イレニサ 2025年春夏コレクション -〈間〉を彫刻する
イレニサ(IRENISA)の2025年春夏コレクションが、2024年7月11日(木)、東京・原宿にて発表された。
衣服と身体の〈間〉の造形化
1枚のカンヴァスがある。その画面の上にしかるべく絵具を重ねてゆけば、そこには風景なり人物なり、2次元的・視覚的なイメージが生まれる。ひとまず、それが絵画であるといえる。しかし絵画もまたカンヴァスという物質にあらわされる以上、3次元的なオブジェでもありうる。それを極度に洗練された身振りで示したのが、20世紀イタリアの芸術家ルーチョ・フォンタナであった。彼はカンヴァスに、鋭い裂け目を入れる。するとカンヴァスの平面性は途端に崩れ、空間の中に存在するオブジェとしての立体性を露わにするのである。

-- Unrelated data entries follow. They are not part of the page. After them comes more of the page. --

/-! ### The notice buffer -/

/-- A record offered: it takes its serial; not FULL it joins the tail with station, serial and time, FULL it is lost and
sets LOST. And how the bytes of a record are laid out. -/
def Obligations.NoticesAreStoredUnlessFull : Prop :=
  (∀ (b : NoticeBuffer) (time : Time) (n : Notice),
    let used := (b.records.map fun r => r.notice.itemCount + 2).sum
    let next := if b.nextSerial < 65535 then b.nextSerial + 1 else 0
    (1918 < used → b.offer time n = { b with nextSerial := next, lost := true }) ∧
    (used ≤ 1918 →
      b.offer time n =
        { b with
          nextSerial := next
          records := b.records ++ [{ station := b.station, serial := b.nextSerial, time := time, notice := n }] })) ∧
  (∀ r : Record,
    let head (kind a : Byte) (items b : Nat) : List Byte :=
      [kind, byte r.station.toNat, byte items, a] ++ be16 r.serial ++ be32 r.time ++ be16 b
    r.bytes.length = 6 * (r.notice.itemCount + 2) ∧
    (∀ onDemand sequence items, r.notice = .census onDemand sequence items →
      r.bytes = head 1#8 (markByte onDemand) items.length sequence ++ items.flatMap fun i =>
        [numByte i.junction, numByte i.approach ||| (if i.saturated then 0x80#8 else 0#8)] ++ be16 i.grants ++
          be16 i.passes) ∧
    (∀ c step ring, r.notice = .deadlock c step ring →
      r.bytes = head 2#8 (numByte c) ring.length step ++ ring.flatMap fun c => [numByte c, 0#8, 0#8, 0#8, 0#8, 0#8]) ∧
    (∀ n b js, r.notice = .intrusion n b js →
      r.bytes = head 3#8 0#8 (js.length + 1) 0 ++ be16 n.val ++ [numByte b, byte js.length, 0#8, 0#8] ++
        js.flatMap fun j => [numByte j, 0#8, 0#8, 0#8, 0#8, 0#8]) ∧
    (∀ j c, r.notice = .overstay j c → r.bytes = head 4#8 0#8 1 0 ++ [numByte j, numByte c, 0#8, 0#8, 0#8, 0#8]) ∧
    (∀ j left, r.notice = .cycle j left →
      r.bytes = head 5#8 0#8 1 0 ++ [numByte j, 0#8] ++ be16 (left.getD 65535) ++ [0#8, 0#8]) ∧
    (∀ c old new cause, r.notice = .carrier c old new cause →
      r.bytes = head 6#8 0#8 1 0 ++ [numByte c, old.code, new.code, cause.code, 0#8, 0#8]) ∧
    (∀ j held, r.notice = .junction j held →
      r.bytes = head 7#8 0#8 1 0 ++
        [numByte j, if held = none then 2#8 else 1#8, holdCode held, 0#8, 0#8, 0#8]) ∧
    (∀ event sources, r.notice = .floor event sources →
      r.bytes = head 8#8 0#8 1 0 ++ [event.code, sourceByte sources, 0#8, 0#8, 0#8, 0#8]))

/-- FETCH takes records from the head, at most n and at most 1,000 bytes, stops at the first that does not fit, delivers
them and removes them; on an empty list it is answered EMPTY. -/
def Obligations.FetchTakesRecordsFromTheHead : Prop :=
  ∀ (s : State) (tag : Byte) (n : Nat), 1 ≤ n → n ≤ 16 → s.TakesPlant [0x60#8, tag, byte n] →
    let size (rs : List Record) := (rs.map fun r => 6 * (r.notice.itemCount + 2)).sum
    ∃ t, exec (.fetch tag [byte n]) s = .next t ∧
      (s.floor.notices.records = [] → Refused s t 0x60#8 tag .empty) ∧
      (s.floor.notices.records ≠ [] → ∃ taken left, s.floor.notices.records = taken ++ left ∧
        taken.length ≤ n ∧ size taken ≤ 1000 ∧
        (∀ r more, left = r :: more → taken.length = n ∨ 1000 < size (taken ++ [r])) ∧
        ((∀ r ∈ s.floor.notices.records, r.notice.itemCount ≤ 128) → taken ≠ []) ∧
        Answered s t 0x60#8 tag .ok (be16 taken.length ++ be16 left.length ++ taken.flatMap (·.bytes))
          { s.floor with notices := { s.floor.notices with records := left } })

/-- ATTN-SET (R177). -/
def Obligations.AttnSetReplacesTheLevel : Prop :=
  (∀ (s : State) (tag level : Byte), s.TakesPlant [0x61#8, tag, level] →
    ∃ t, exec (.attnSet tag [level]) s = .next t ∧
      (level = 0#8 → Refused s t 0x61#8 tag .badArg) ∧
      (level ≠ 0#8 →
        let line := decide (level.toNat ≤ s.floor.notices.records.length)
        Answered s t 0x61#8 tag .ok
            ([level] ++ be16 s.floor.notices.records.length ++ [if line then 1#8 else 0#8])
            { s.floor with notices := { s.floor.notices with level := level.toNat } } ∧
          t.floor.notices.attn = line)) ∧
  (∀ lines straps beams s, ∃ t, exec (.powerOnReset lines straps beams) s = .next t ∧ t.floor.notices.level = 1) ∧
  (∀ tag args s, ∃ t, exec (.restart tag args) s = .next t ∧ t.floor.notices.level = s.floor.notices.level) ∧
  (∀ tag args s, ∃ t, exec (.countersClear tag args) s = .next t ∧ t.floor.notices.level = s.floor.notices.level)

/-! ### Links and reset -/

/-- The receivers, byte by byte: the start mark, the length, the body, the check; what joins the queue and when READY
falls; what is discarded; the gap, and in HUNTING none (the model's form of an event that cannot occur: assumption row 2).
While RESET is asserted received bytes are ignored. (BYTE_RECEIVED and FRAME_RECEIVED are one operation of the model:
assumption row 28.) -/
def Obligations.ReceiversFollowTheirTable : Prop :=
  (∀ (s : State) (p : Port) (b : Byte) (high : Byte) (len : Nat) (got whole : List Byte), s.resetHeld = false →
    let x := s.portOf p
    let goes (r : Receiver) := exec (.byteReceived p (.good b)) s = .next (s.putPort p { x with receiver := r })
    (x.receiver = .hunting →
      (b = 0x7E#8 → goes (.length none)) ∧ (b ≠ 0x7E#8 → exec (.byteReceived p (.good b)) s = .next s)) ∧
    (x.receiver = .length none → goes (.length (some b))) ∧
    (x.receiver = .length (some high) →
      let n := high.toNat * 256 + b.toNat
      (2 ≤ n ∧ n ≤ 1024 → goes (.body n [])) ∧
      (n < 2 ∨ 1024 < n → exec (.byteReceived p (.good b)) s = .next (s.discarded p))) ∧
    (x.receiver = .body len got →
      (got.length + 1 < len → goes (.body len (got ++ [b]))) ∧
      (len ≤ got.length + 1 → goes (.check (got ++ [b]) none))) ∧
    (x.receiver = .check whole none → goes (.check whole (some b))) ∧
    (x.receiver = .check whole (some high) →
      (frameCheck whole ≠ high ++ b → exec (.byteReceived p (.good b)) s = .next (s.discarded p)) ∧
      (frameCheck whole = high ++ b →
        (x.queue.length < 8 →
          exec (.byteReceived p (.good b)) s =
            .next (s.putPort p
              { receiver := .hunting, queue := x.queue ++ [whole]
                ready := if x.queue.length + 1 < 6 then x.ready else false })) ∧
        (8 ≤ x.queue.length → exec (.byteReceived p (.good b)) s = .next (s.overrunOn p)))) ∧
    (x.receiver ≠ .hunting → exec (.byteReceived p .faulted) s = .next (s.discarded p)) ∧
    (x.receiver = .hunting → exec (.byteReceived p .faulted) s = .next s)) ∧
  (∀ (s : State) (p : Port) (b : RxByte),
    exec (.frameReceived p b) s = exec (.byteReceived p b) s ∧
    ((s.portOf p).receiver = .hunting → exec (.frameGapAbort p b) s = .next s) ∧
    ((s.portOf p).receiver ≠ .hunting → s.resetHeld = false →
      exec (.frameGapAbort p b) s = exec (.byteReceived p b) (s.discarded p)) ∧
    (s.resetHeld = true → ∀ e ∈ [Instr.byteReceived p b, .frameReceived p b, .frameGapAbort p b], exec e s = .next s)) ∧
  (∀ body, frameCheck body = crc ([byte (body.length / 256), byte body.length] ++ body)) ∧
  crc [0x31#8, 0x32#8, 0x33#8, 0x34#8, 0x35#8, 0x36#8, 0x37#8, 0x38#8, 0x39#8] = 0x29B1#16

/-- The end of a transmission on either port, the bodies discarded on the carrier port, and the READY line at a
removal. -/
def Obligations.FramesLeaveAndBodiesAreDiscarded : Prop :=
  ∀ s : State,
    exec .plantAnswerSent s = .next { s with answer := none } ∧
    exec .carrierFrameSent s = .next { s with floor := { s.floor with outbound := s.floor.outbound.drop 1 } } ∧
    (∀ kind rest, s.TakesCarrier (kind :: 0xFF#8 :: rest) →
      ∃ t, exec (.broadcastEcho (kind :: 0xFF#8 :: rest)) s = .next t ∧ Heard s t s.floor) ∧
    (∀ (kind number : Byte) rest, number ≠ 0xFF#8 →
      (48 ≤ number.toNat ∨ (kind.toNat, rest.length) ∉ [(1, 1), (2, 4), (3, 3), (4, 3)]) →
      s.TakesCarrier (kind :: number :: rest) →
      ∃ t, exec (.carrierBodyMalformed (kind :: number :: rest)) s = .next t ∧
        Heard s t { s.floor with linkError := true }) ∧
    (∀ p : InPort, p.remove =
      { p with queue := p.queue.drop 1, ready := if p.queue.length ≤ 5 then true else p.ready })

/-- Power-on reset: every field at the value the manual gives, the STOP line, the straps and the beam lines as they stand at
its end; while RESET is still asserted both READY lines are deasserted. (The waiting commands and the count of free choices are the model's own and stay: assumption row 24.) -/
def Obligations.PowerOnResetLeavesThePowerOnState : Prop :=
  ∀ (held stop : Bool) (straps : BitVec 4) (beams : BitVec 64) (s : State),
    let first : Timing :=
      { mode := .demand, offset := 0, windows := #v[10000, 10000, 10000, 10000], clearance := 2000, budget := 0
        bypassLimit := 4, overstay := 15, cycleNotice := false }
    let port : InPort := { receiver := .hunting, queue := [], ready := !held }
    ∃ t, exec (.powerOnReset ⟨held, stop⟩ straps beams) s = .next t ∧
      t = { floor := t.floor, plant := port, carrier := port, answer := none, overrun := false, frameError := false
            resetHeld := held, beams := t.beams, pending := s.pending } ∧
      t.floor =
        { now := 0, zones := t.floor.zones, segs := t.floor.segs, corridors := t.floor.corridors
          carriers := t.floor.carriers, standby := [], junctions := t.floor.junctions
          sources := { line := stop, host := true }, epoch := none
          settings := { lostInterval := 10, revokeTimeout := 2000, beamGrace := 500 }
          census :=
            { ledger := t.floor.census.ledger, period := 0, mask := 0#32, autoReset := false, timer := none
              sequence := 0 }
          notices := { records := [], nextSerial := 0, lost := false, level := 1, station := straps }
          outbound := [], linkError := false, choice := s.floor.choice, eng := Engine.idle } ∧
      (∀ z, t.floor.zone z = { state := .undefined, count := 0 }) ∧
      (∀ n, t.floor.seg n =
        { defn := none, junction := none, holders := [], lastRelease := none, accessed := false, traversed := false }) ∧
      (∀ k, t.floor.corridor k = { defined := false, lock := none, occupants := [], drain := false }) ∧
      (∀ c, t.floor.carrier c =
        { state := .vacant, cls := 0, heartbeat := 100, heard := none, hailed := none, route := none, remainder := none
          revoke := none, suspectAt := none, lostAt := none }) ∧
      (∀ j, t.floor.junction j =
        { state := .idleUnconfigured, cells := [], approaches := #v[none, none, none, none], queue := [], mark := none
          active := first, staged := first, cycle := .stopped, overstay := [], withheld := false }) ∧
      (∀ j a, t.floor.approach j a =
        { grants := 0, passes := 0, saturated := false, quota := 0, stagedQuota := 0 }) ∧
      ∀ b : BeamNo, t.beams[b] =
        { detector := if beams.getLsbD b.val then .blocked else .clear, asserted := beams.getLsbD b.val, since := 0 }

今季のイレニサが着想源としたのが、フォンタナであった。そのテーマは「Variable Void (可変する空間)」。「void」とは、何もない空白の謂いである。これを〈間(ま)〉と言い換えてもいいかもしれない。衣服と身体のあいだに立ち現れる、何もない空間、〈間〉。空白である以上決まった形を持たないこの〈間〉に造形を与えることが、イレニサにとっての衣服にほかならないだろう。